[WHAT TO WORK ON]: Copy each line below that has "hedge".

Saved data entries
....

-- ==== Sys2Proof/Laws/Memory.lean ====
section
/-! SUPPORT. Laws/Memory.lean: the frame buffer as memory: reading after writing, and the canonical form that every
operation keeps. -/

namespace Sys2Proof.Machine

@[simp] theorem Memory.get_nil (a : Nat) : Memory.get [] a = 0 := rfl

theorem Memory.get_put_other (m : Memory) {a b : Nat} (v : Byte) (h : b ≠ a) :
    (m.put a v).get b = m.get b := by
  induction m with
  | nil =>
    simp only [Memory.put]
    split
    · rfl
    · simp [Memory.get, Ne.symm h, unlistedByte]
  | cons p m ih =>
    obtain ⟨k, w⟩ := p
    simp only [Memory.put]
    split_ifs with h1 h2 h2 h3
    · rfl
    · simp [Memory.get, Ne.symm h]
    · subst h2
      simp [Memory.get, Ne.symm h]
    · subst h2
      simp [Memory.get, Ne.symm h]
    · simp only [Memory.get, ih]

theorem Memory.wfFrom_mono {lo lo' : Nat} (m : Memory) (h : lo' ≤ lo) (hm : m.wfFrom lo = true) :
    m.wfFrom lo' = true := by
  cases m with
  | nil => rfl
  | cons p m =>
    simp only [Memory.wfFrom, Bool.and_eq_true, decide_eq_true_eq] at hm ⊢
    exact ⟨⟨⟨by omega, hm.1.1.2⟩, hm.1.2⟩, hm.2⟩

theorem Memory.get_of_wfFrom_gt {lo a : Nat} (m : Memory) (hm : m.wfFrom lo = true) (h : a < lo) :
    m.get a = unlistedByte := by
  induction m generalizing lo with
  | nil => rfl
  | cons p m ih =>
    obtain ⟨k, w⟩ := p
    simp only [Memory.wfFrom, Bool.and_eq_true, decide_eq_true_eq] at hm
    have hk : k ≠ a := by omega
    simp only [Memory.get, if_neg hk]
    exact ih hm.2 (by omega)

theorem Memory.get_put_same_from {lo : Nat} (m : Memory) (a : Nat) (v : Byte) (hm : m.wfFrom lo = true) :
    (m.put a v).get a = v := by
  induction m generalizing lo with
  | nil =>
    simp only [Memory.put]
    split_ifs with h
    · simp [Memory.get, h]
    · simp [Memory.get]
  | cons p m ih =>
    obtain ⟨k, w⟩ := p
    simp only [Memory.wfFrom, Bool.and_eq_true, decide_eq_true_eq] at hm
    simp only [Memory.put]
    split_ifs with h1 h2 h2 h3
    · have hk : k ≠ a := by omega
      simp only [Memory.get, if_neg hk]
      rw [h2]
      exact Memory.get_of_wfFrom_gt m hm.2 (by omega)
    · simp [Memory.get]
    · subst h2
      rw [h3]
      exact Memory.get_of_wfFrom_gt m hm.2 (by omega)
    · simp [Memory.get]
    · have hk : k ≠ a := fun e => h2 e.symm
      simp only [Memory.get, if_neg hk]
      exact ih hm.2

/-- Reading the byte just written gives the value written. -/
theorem Memory.get_put_same {m : Memory} (a : Nat) (v : Byte) (hm : m.wf = true) : (m.put a v).get a = v :=
  Memory.get_put_same_from m a v hm

/-- Reading after a write, in a canonical buffer. -/
theorem Memory.get_put {m : Memory} (a b : Nat) (v : Byte) (hm : m.wf = true) :
    (m.put a v).get b = if b = a then v else m.get b := by
  split_ifs with h
  · rw [h, Memory.get_put_same a v hm]
  · exact Memory.get_put_other m v h

theorem Memory.put_wfFrom {lo : Nat} (m : Memory) {a : Nat} (v : Byte) (hm : m.wfFrom lo = true) (hlo : lo ≤ a)
    (ha : a < config.frameBytes) : (m.put a v).wfFrom lo = true := by
  induction m generalizing lo with
  | nil =>
    simp only [Memory.put]
    split_ifs with h
    · rfl
    · simp [Memory.wfFrom, hlo, ha, h]
  | cons p m ih =>
    obtain ⟨k, w⟩ := p
    simp only [Memory.wfFrom, Bool.and_eq_true, decide_eq_true_eq] at hm
    obtain ⟨⟨⟨h0, hk⟩, hw⟩, ht⟩ := hm
    simp only [Memory.put]
    split_ifs with h1 h2 h2 h3
    · simp [Memory.wfFrom, h0, hk, hw, ht]
    · have hak : a + 1 ≤ k := h1
      simp [Memory.wfFrom, hlo, ha, h2, hak, hk, hw, ht]
    · exact Memory.wfFrom_mono m (by omega) ht
    · subst h2
      simp [Memory.wfFrom, h0, ha, h3, ht]
    · have h4 : k + 1 ≤ a := by omega
      simp [Memory.wfFrom, h0, hk, hw, ih ht h4]

/-- A write to an index of the buffer keeps the canonical form. -/
theorem Memory.put_wf {m : Memory} {a : Nat} (v : Byte) (hm : m.wf = true) (ha : a < config.frameBytes) :
    (m.put a v).wf = true :=
  Memory.put_wfFrom m v hm (Nat.zero_le a) ha

theorem Memory.nil_wf : Memory.wf [] = true := rfl

theorem Memory.ofFrame_wf (f : Frame) : (Memory.ofFrame f).wf = true := by
  refine Memory.put_wf _ (Memory.put_wf _ (Memory.put_wf _ (Memory.put_wf _ (Memory.put_wf _ rfl ?_) ?_) ?_) ?_) ?_ <;>
    decide

/-- The buffer that holds a frame reads as that frame. -/
theorem Memory.frame_ofFrame (f : Frame) : (Memory.ofFrame f).frame = f := by
  have h0 : (Memory.put [] 0 f.addr).wf = true := Memory.put_wf _ rfl (by decide)
  have h1 := Memory.put_wf (a := 1) f.magHi h0 (by decide)
  have h2 := Memory.put_wf (a := 2) f.magLo h1 (by decide)
  have h3 := Memory.put_wf (a := 3) f.csum h2 (by decide)
  simp [Memory.frame, Memory.ofFrame, Memory.get_put _ _ _ h3, Memory.get_put _ _ _ h2, Memory.get_put _ _ _ h1,
    Memory.get_put _ _ _ h0, Memory.get_put _ _ _ (show Memory.wf [] = true from rfl)]

/-- Every memory operation keeps the canonical form: a write inside the buffer, the clear, and reset. -/
theorem State.reset_buf_wf : State.reset.buf.wf = true := rfl

end Sys2Proof.Machine
end

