/-- Settles O13: the edge takes the last bit of the same frame before and after the getter, so `VALIDATE` writes the same
value in both orders, and the flag is left by whichever of the two came last. -/
theorem getterAndEdgeInEitherOrder : Obligations.GetterAndEdgeInEitherOrder := by
  intro ch d tm s e ha hp _ h39 htm he hup
  rw [exec_edge_of_lastBit ha h39 htm] at he
  cases he
  rw [validateBuffer_frame] at hup ⊢
  constructor
  · obtain ⟨hx, _⟩ := validateBuffer_decoded hup
    refine ⟨readAndAcknowledge ch (validateBuffer (s.takeBit d)).1, ?_, ?_, ?_, ?_⟩
    · exact execAll_pair_of_next (exec_edge_of_lastBit ha h39 htm) (exec_getter_of_idle ch (by simpa using hp))
    · simp [hx]
    · simp [hx]
    · simp
  · have hedge : exec (.edge d tm) (readAndAcknowledge ch s) =
        .next (validateBuffer (readAndAcknowledge ch (s.takeBit d))).1 := by
      rw [← takeBit_readAndAcknowledge]
      exact exec_edge_of_lastBit (by simpa using ha) (by simpa using h39) (by simpa using htm)
    have hup' : updates (readAndAcknowledge ch (s.takeBit d)).frame ch := by simpa using hup
    obtain ⟨hx, hu⟩ := validateBuffer_decoded hup'
    refine ⟨_, execAll_pair_of_next (exec_getter_of_idle ch hp) hedge, ?_, ?_, hu⟩
    · rw [validateBuffer_rsp, ← takeBit_readAndAcknowledge, State.takeBit_rsp, readAndAcknowledge_rsp]
    · rw [hx, readAndAcknowledge_frame]

/-! Bits shifted into the buffer. -/

theorem exec_shift_of_lt {i : BitVec 3} (d : Level) (s : State) (hi : i.toNat < 5) :
    exec (.shift i d) s = .next { s with buf := s.buf.put i.toNat (shiftByte (s.buf.get i.toNat) d) } := by
  change execShift i d s = _
  obtain ⟨_, h⟩ | ⟨h5, _⟩ := shiftIn_cases i d s
  · simp only [execShift, h]
  · omega

/-- Any number of bits shifted into one byte of a canonical buffer: they enter that byte in order, and nothing else is
written (R100). -/
theorem execAll_shifts {i : BitVec 3} (hi : i.toNat < 5) (ds : List Level) {s : State} (hs : s.buf.wf = true) :
    ∃ b, execAll (ds.map (.shift i)) s = .next { s with buf := b } ∧ b.wf = true ∧
      ∀ a, b.get a = if a = i.toNat then ds.foldl shiftByte (s.buf.get i.toNat) else s.buf.get a := by
  induction ds generalizing s with
  | nil => exact ⟨s.buf, rfl, hs, fun a => by split_ifs with h <;> simp [h]⟩
  | cons d ds ih =>
    obtain ⟨b, hx, hb, hget⟩ :=
      ih (s := { s with buf := s.buf.put i.toNat (shiftByte (s.buf.get i.toNat) d) }) (Memory.put_wf _ hs hi)
    refine ⟨b, ?_, hb, fun a => ?_⟩
    · rw [List.map_cons, execAll_cons_of_next (exec_shift_of_lt d s hi), hx]
    · rw [hget]
      simp only [Memory.get_put _ _ _ hs, if_true, List.foldl_cons]
      split_ifs <;> rfl

/-- The bits of a byte in the order in which they arrive, the most significant first (R53). -/
def bitsMsbFirst (v : Byte) : List Level :=
  (List.range 8).map fun k => v.extractLsb' (7 - k) 1

/-- After `n` of a byte's bits the old contents have moved up by `n` and the new bits stand below them (R53, R55). -/
theorem foldl_shiftByte_range (b v : Byte) {n : Nat} (hn : n ≤ 8) :
    ((List.range n).map fun k => v.extractLsb' (7 - k) 1).foldl shiftByte b = (b <<< n) ||| (v >>> (8 - n)) := by
  induction n with
  | zero => simp [BitVec.ushiftRight_eq_zero]
  | succ n ih =>
    rw [List.range_succ, List.map_append, List.foldl_append, ih (by omega)]
    simp only [List.map_cons, List.map_nil, List.foldl_cons, List.foldl_nil, shiftByte_eq]
    ext j hj
    cases j with
    | zero => simp
    | succ j =>
      have hpos : 8 - n + j = 7 - n + (j + 1) := by omega
      simp [hpos]

/-- The flush property: eight bits leave nothing of the old contents (R55). -/
theorem foldl_shiftByte_bitsMsbFirst (b v : Byte) : (bitsMsbFirst v).foldl shiftByte b = v := by
  rw [bitsMsbFirst, foldl_shiftByte_range b v (Nat.le_refl 8)]
  simp [BitVec.shiftLeft_eq_zero]

/-- A whole byte shifted in replaces one byte of a canonical buffer, and nothing else is written (R55). -/
theorem execAll_shifts_bitsMsbFirst {i : BitVec 3} (hi : i.toNat < 5) (v : Byte) {s : State} (hs : s.buf.wf = true) :
    ∃ b, execAll ((bitsMsbFirst v).map (.shift i)) s = .next { s with buf := b } ∧ b.wf = true ∧
      ∀ a, b.get a = if a = i.toNat then v else s.buf.get a := by
  obtain ⟨b, hx, hb, hget⟩ := execAll_shifts hi (bitsMsbFirst v) hs
  rw [foldl_shiftByte_bitsMsbFirst] at hget
  exact ⟨b, hx, hb, hget⟩

/-- Settles O26: the eight shifts are those of the byte's bits, most significant first. -/
theorem eightShiftsReplaceTheByte : Obligations.EightShiftsReplaceTheByte := by
  intro i v s hi hs
  obtain ⟨b, hx, _, hget⟩ := execAll_shifts_bitsMsbFirst (Nat.lt_succ_of_le hi) v hs
  refine ⟨{ s with buf := b }, ?_, (hget _).trans (if_pos rfl), fun a ha => (hget a).trans (if_neg ha)⟩
  rw [← hx, bitsMsbFirst, List.map_map]
  rfl

/-! The forty bits of a frame, byte by byte. -/

/-- Byte `n` of a 40-bit value, byte 0 on top (R71). -/
def frameByte (w : BitVec 40) (n : Nat) : Byte :=
  w.extractLsb' (32 - 8 * n) 8

theorem ofWord_eq_frameByte (w : BitVec 40) :
    Frame.ofWord w = ⟨frameByte w 0, frameByte w 1, frameByte w 2, frameByte w 3, frameByte w 4⟩ := rfl

/-- The wire bits from `8 * n` on are those of byte `n`, most significant first (R51, R53, R72). -/
theorem frameByte_extract (w : BitVec 40) {n j : Nat} (hn : n < 5) (hj : j < 8) :
    (frameByte w n).extractLsb' (7 - j) 1 = Frame.wireBit w (8 * n + j) := by
  have hbit : 32 - 8 * n + (7 - j) = 39 - (8 * n + j) := by omega
  have hlow : 7 - j < 8 := by omega
  ext k hk
  obtain rfl : k = 0 := by omega
  simp [frameByte, Frame.wireBit, hbit, hlow]

/-- The `SHIFT` of the `k`-th wire bit, into the byte of its position (R51, R100). -/
def wireShift (w : BitVec 40) (k : Nat) : Instr :=
  .shift (BitVec.ofNat 3 (k / 8)) (Frame.wireBit w k)

theorem wireShifts_of_byte (w : BitVec 40) {n : Nat} (hn : n < 5) :
    (List.range 8).map (fun j => wireShift w (8 * n + j)) =
      (bitsMsbFirst (frameByte w n)).map (.shift (BitVec.ofNat 3 n)) := by
  rw [bitsMsbFirst, List.map_map]
  refine List.map_congr_left fun j hj => ?_
  have hj : j < 8 := List.mem_range.mp hj
  have hdiv : (8 * n + j) / 8 = n := by omega
  simp only [wireShift, Function.comp, hdiv, frameByte_extract w hn hj]

/-- After the wire bits of `n` whole bytes, those bytes of the buffer are the frame's and the others as before. -/
theorem execAll_wireShifts (w : BitVec 40) {n : Nat} (hn : n ≤ 5) {s : State} (hs : s.buf.wf = true) :
    ∃ b, execAll ((List.range (8 * n)).map (wireShift w)) s = .next { s with buf := b } ∧ b.wf = true ∧
      ∀ a, b.get a = if a < n then frameByte w a else s.buf.get a := by
  induction n with
  | zero => exact ⟨s.buf, rfl, hs, fun a => by simp⟩
  | succ n ih =>
    obtain ⟨b, hx, hb, hget⟩ := ih (by omega)
    have hindex : (BitVec.ofNat 3 n).toNat = n := Nat.mod_eq_of_lt (by omega)
    obtain ⟨b', hx', hb', hget'⟩ := execAll_shifts_bitsMsbFirst (i := BitVec.ofNat 3 n) (by omega) (frameByte w n)
      (s := { s with buf := b }) hb
    refine ⟨b', ?_, hb', fun a => ?_⟩
    · rw [Nat.mul_succ, List.range_add, List.map_append, execAll_append_of_next hx, List.map_map, ← hx',
        ← wireShifts_of_byte w hn]
      rfl
    · rw [hget', hindex]
      obtain hlt | rfl | hgt := Nat.lt_trichotomy a n
      · simp [hget, hlt, Nat.ne_of_lt hlt, Nat.lt_succ_of_lt hlt]
      · simp
      · simp [hget, Nat.ne_of_gt hgt, Nat.not_lt.mpr (Nat.le_of_lt hgt), Nat.not_lt.mpr hgt]

/-- Settles O27: the forty wire bits are those of five whole bytes, so the buffer's bytes are the frame's, and each wire
bit is a bit of its byte. -/
theorem fortyShiftsFillTheFrame : Obligations.FortyShiftsFillTheFrame := by
  intro w s hs
  obtain ⟨b, hx, _, hget⟩ := execAll_wireShifts w (Nat.le_refl 5) hs
  refine ⟨{ s with buf := b }, hx, fun k hk => ?_, ?_, fun ch => ?_⟩
  · have hbyte : k / 8 < 5 := by omega
    rw [State.byteAt, hget, if_pos hbyte, frameByte_extract w hbyte (Nat.mod_lt k (by decide)), Nat.div_add_mod]
  · simp [State.frame, Memory.frame, hget, ofWord_eq_frameByte]
  · cases ch <;> exact ⟨rfl, rfl⟩

end Sys2Proof.Machine

/-! PROOFS. Proofs/Encoding.lean: the encodings and the operations they stand for (R71, R76, R79, R80, R82), the frame
classes (R81, R106), and the response of every step (R78): the statements cited from 30_encoding.md. -/

namespace Sys2Proof.Machine

/-! The fields of an encoding: putting a word together and taking it apart are inverse (R71, R76, R79). -/

@[simp] theorem commandWord_op (op : BitVec 4) (arg : BitVec 2) : (commandWord op arg).extractLsb' 4 4 = op := by
  rw [commandWord, BitVec.extractLsb'_append_eq_of_le (by decide), BitVec.extractLsb'_append_eq_left]

@[simp] theorem commandWord_pad (op : BitVec 4) (arg : BitVec 2) : (commandWord op arg).extractLsb' 2 2 = 0 := by
  rw [commandWord, BitVec.extractLsb'_append_eq_of_le (by decide), BitVec.extractLsb'_append_eq_right]

@[simp] theorem commandWord_arg (op : BitVec 4) (arg : BitVec 2) : (commandWord op arg).extractLsb' 0 2 = arg :=
  BitVec.extractLsb'_append_eq_right

/-- A word with zero padding is the command word of its two fields (R76). -/
theorem commandWord_of_fields {cw : CommandWord} {op : BitVec 4} {arg : BitVec 2} (hop : cw.extractLsb' 4 4 = op)
    (hpad : cw.extractLsb' 2 2 = 0) (harg : cw.extractLsb' 0 2 = arg) : commandWord op arg = cw := by
  rw [commandWord, ← hop, ← hpad, ← harg, BitVec.extractLsb'_append_extractLsb'_eq_extractLsb' (start₂ := 4) rfl,
    BitVec.extractLsb'_append_extractLsb'_eq_extractLsb' (start₂ := 2) rfl]
  exact BitVec.extractLsb'_eq_self

theorem decodeEdge_append (d : Level) (t : Millis) : decodeEdge (d ++ t) = .edge d t := by
  rw [decodeEdge, BitVec.extractLsb'_append_eq_left, BitVec.extractLsb'_append_eq_right]

theorem decodePoll_append (c d : Level) :
    decodePoll .waitLow (c ++ d) = .ok (.pollWaitLow c d) ∧ decodePoll .waitHigh (c ++ d) = .ok (.pollWaitHigh c d) := by
  simp only [decodePoll, BitVec.extractLsb'_append_eq_left, BitVec.extractLsb'_append_eq_right, and_self]

theorem edgeTuple_fields (e : BitVec 33) : e.extractLsb' 32 1 ++ e.extractLsb' 0 32 = e :=
  (BitVec.extractLsb'_append_extractLsb'_eq_extractLsb' rfl).trans BitVec.extractLsb'_eq_self

theorem levelTuple_fields (l : BitVec 2) : l.extractLsb' 1 1 ++ l.extractLsb' 0 1 = l :=
  (BitVec.extractLsb'_append_extractLsb'_eq_extractLsb' rfl).trans BitVec.extractLsb'_eq_self

/-- Above a last byte stand the bits of what it was appended to. -/
theorem extractLsb'_append_byte {n : Nat} (x : BitVec n) (y : Byte) (k len : Nat) :
    (x ++ y).extractLsb' (k + 8) len = x.extractLsb' k len := by
  rw [BitVec.extractLsb'_append_eq_of_le (Nat.le_add_left ..), Nat.add_sub_cancel]

@[simp] theorem ofWord_toWord (f : Frame) : Frame.ofWord f.toWord = f := by
  have hlast {n : Nat} (x : BitVec n) (y : Byte) : (x ++ y).extractLsb' 0 8 = y := BitVec.extractLsb'_append_eq_right
  simp [Frame.ofWord, Frame.toWord, extractLsb'_append_byte _ _ 24, extractLsb'_append_byte _ _ 16,
    extractLsb'_append_byte _ _ 8, extractLsb'_append_byte _ _ 0, hlast]

@[simp] theorem toWord_ofWord (w : BitVec 40) : (Frame.ofWord w).toWord = w := by
  simp only [Frame.toWord, Frame.ofWord]
  rw [BitVec.extractLsb'_append_extractLsb'_eq_extractLsb' (start₂ := 32) rfl,
    BitVec.extractLsb'_append_extractLsb'_eq_extractLsb' (start₂ := 24) rfl,
    BitVec.extractLsb'_append_extractLsb'_eq_extractLsb' (start₂ := 16) rfl,
    BitVec.extractLsb'_append_extractLsb'_eq_extractLsb' (start₂ := 8) rfl]
  exact BitVec.extractLsb'_eq_self

/-! Command words: ten are defined, and every other is rejected by its word (R76, R82). -/

/-- The defined command words, each with its operation (R76). -/
def commandTable : List (CommandWord × Instr) :=
  [(0x10, .read 0), (0x11, .read 1), (0x12, .read 2), (0x13, .read 3), (0x20, .start), (0x30, .endConv), (0x40, .getO),
    (0x41, .getE), (0x50, .peekO), (0x51, .peekE)]

theorem decodeCommand_of_mem : ∀ p ∈ commandTable, decodeCommand p.1 = .ok p.2 := by decide

/-- The operation of a defined word is well formed, every phase selects it, and it encodes to its word. -/
theorem encode_of_mem (ph : Phase) :
    ∀ p ∈ commandTable, p.2.wellFormed = true ∧ p.2.selectedIn ph = true ∧ encode p.2 = .event (.cmd p.1) := by
  cases ph <;> decide

/-- What a command word decodes to is what the table says: the padding and the fields the decoder tests make up the
whole word. -/
theorem decodeCommand_ok_iff {cw : CommandWord} {i : Instr} :
    decodeCommand cw = .ok i ↔ (cw, i) ∈ commandTable := by
  refine ⟨fun h => ?_, decodeCommand_of_mem (cw, i)⟩
  have hread : ∀ m, (commandWord 0x1 m, Instr.read m) ∈ commandTable := by decide
  simp only [decodeCommand] at h
  split_ifs at h with hpad hop hf hf hf hf hf hf <;> cases h
  · have hword := hread (cw.extractLsb' 0 2)
    rwa [commandWord_of_fields hop (not_not.mp hpad) rfl] at hword
  all_goals
    rw [← commandWord_of_fields hf.1 (not_not.mp hpad) hf.2]
    decide

/-- Whatever the table does not hold is rejected as reserved, by its word (R82). -/
theorem decodeCommand_reserved {cw : CommandWord} (h : ∀ i, decodeCommand cw ≠ .ok i) :
    decodeCommand cw = .error (.reservedCommand cw) := by
  cases hd : decodeCommand cw with
  | ok i => exact absurd hd (h i)
  | error e =>
    simp only [decodeCommand] at hd
    split_ifs at hd <;> cases hd <;> rfl

/-- Settles O3: the ten words are the first column of the table. -/
theorem tenCommandWordsAreDefined : Obligations.TenCommandWordsAreDefined := by
  intro ph cw
  have hdefined : (∃ i, decodeCommand cw = .ok i) ↔ cw ∈ commandTable.map Prod.fst := by
    simp [decodeCommand_ok_iff]
  exact ⟨hdefined, fun hcw => decodeCommand_reserved fun i hi => hcw (hdefined.mp ⟨i, hi⟩)⟩

/-- A reserved word presented first to a ready block is what the step finds (R82). -/
theorem fetch_of_reserved {s : State} {cw : CommandWord} {rest : List Instant}
    (hn : PresentsNext s ⟨false, some (.cmd cw)⟩ rest) (hd : decodeCommand cw = .error (.reservedCommand cw)) :
    fetch s = .reserved cw := by
  have hd' : decode s.phase (.event (.cmd cw)) = .error (.reservedCommand cw) := hd
  simp only [fetch, nextInstant_of_presentsNext hn, Instant.code_eq_event_iff.mpr rfl, hd']

/-- Settles O46: the word is presented next, and decodes to no operation by O3. -/
theorem reservedCommandIsRefused : Obligations.ReservedCommandIsRefused := by
  intro s cw rest hp hi hcw
  have hf : fetch s = .reserved cw :=
    fetch_of_reserved (.inl ⟨hp, hi⟩) ((tenCommandWordsAreDefined s.phase cw).2 hcw)
  simp only [step, hf]

/-! The frame classes: one operation per channel, `VALIDATE` on a frame of that channel (R80, R81, R106). -/

/-- The address byte of a channel (R7, R104). -/
def channelAddress : Channel → Byte
  | .obj => config.objectAddress
  | .env => config.environmentAddress

/-- The frame a class stands for: its channel's address, the end marker, and three bytes given (R80). -/
def classFrame (ch : Channel) (b c v : Byte) : Frame :=
  ⟨channelAddress ch, b, c, v, config.endMarker⟩

/-- The frame class of a channel (R80). -/
def frameClass : Channel → Byte → Byte → Byte → Instr
  | .obj => .objFrame
  | .env => .envFrame
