-- ==== Sys2Proof/Laws/Encoding.lean ====
section
/-! SUPPORT. Laws of the decoder: a word is its three fields, the key operand a command keeps, and everything a decoded command
can be. -/

namespace Sys2Proof.Laws

open Sys2Proof.Machine

/-- A word is its three fields packed again. -/
theorem packWord_fields (w : CmdWord) : packWord (opField w) (bField w) (aField w) = w := by
  refine BitVec.eq_of_toNat_eq ?_
  rw [packWord_toNat, opField_toNat, bField_toNat, aField_toNat]
  omega

/-- The bits of the key operand that the decoder keeps. -/
theorem usedKey_getLsbD (k : Byte) (key : KeyOperand) (n : Nat) :
    (usedKey k key).getLsbD n = (decide (n < 8 * keyBytesRead k) && key.getLsbD n) := by
  unfold usedKey
  rw [BitVec.getLsbD_setWidth, BitVec.getLsbD_setWidth]
  by_cases hn : n < 512
  · simp [hn]
  · simp [hn, BitVec.getLsbD_of_ge _ _ (Nat.le_of_not_lt hn)]

theorem usedKey_lt (k : Byte) (key : KeyOperand) : (usedKey k key).toNat < 2 ^ (8 * keyBytesRead k) := by
  unfold usedKey
  rw [BitVec.toNat_setWidth]
  exact lt_of_le_of_lt (Nat.mod_le _ _) (BitVec.isLt _)

/-- A well-formed key operand is kept whole. -/
theorem usedKey_eq_self {k : Byte} {key : KeyOperand} (h : key.toNat < 2 ^ (8 * keyBytesRead k)) :
    usedKey k key = key := by
  refine BitVec.eq_of_getLsbD_eq fun n _ => ?_
  rw [usedKey_getLsbD]
  by_cases hn : n < 8 * keyBytesRead k
  · simp [hn]
  · have : key.getLsbD n = false :=
      Nat.testBit_lt_two_pow (lt_of_lt_of_le h (Nat.pow_le_pow_right (by decide) (by omega)))
    rw [this]
    simp

/-- Everything a decoded command can be, with the fields of its word. -/
theorem decode_ok_cases {c : PortCommand} {i : Instr} (h : decode c = .ok i) :
    (i = .init (aField c.word) (bField c.word) (usedKey (bField c.word) c.key) ∧ opField c.word = 1) ∨
    (i = .absorb (aField c.word) ∧ opField c.word = 2 ∧ bField c.word = 0) ∨
    (i = .final ∧ opField c.word = 3 ∧ bField c.word = 0 ∧ aField c.word = 0) ∨
    (i = .rddig (aField c.word) ∧ opField c.word = 4 ∧ bField c.word = 0) := by
  unfold decode at h
  simp only at h
  split at h
  · cases h
    simp_all
  · split at h
    · split at h
      · cases h
        simp_all
      · cases h
    · split at h
      · split at h
        · cases h
          simp_all
        · cases h
      · split at h
        · split at h
          · cases h
            simp_all
          · cases h
        · cases h

/-- Bit `i` of key byte `j` is bit `8j + i` of the port. -/
theorem keyByte_getLsbD (key : KeyOperand) (j i : Nat) (hi : i < 8) :
    (keyByte key j).getLsbD i = key.getLsbD (8 * j + i) := by
  simp [keyByte, hi]

end Sys2Proof.Laws
end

....

[WRITTEN SOLUTION]:
  · have hedge : exec (.edge d tm) (readAndAcknowledge ch s) =
    refine ⟨_, execAll_pair_of_next (exec_getter_of_idle ch hp) hedge, ?_, ?_, hu⟩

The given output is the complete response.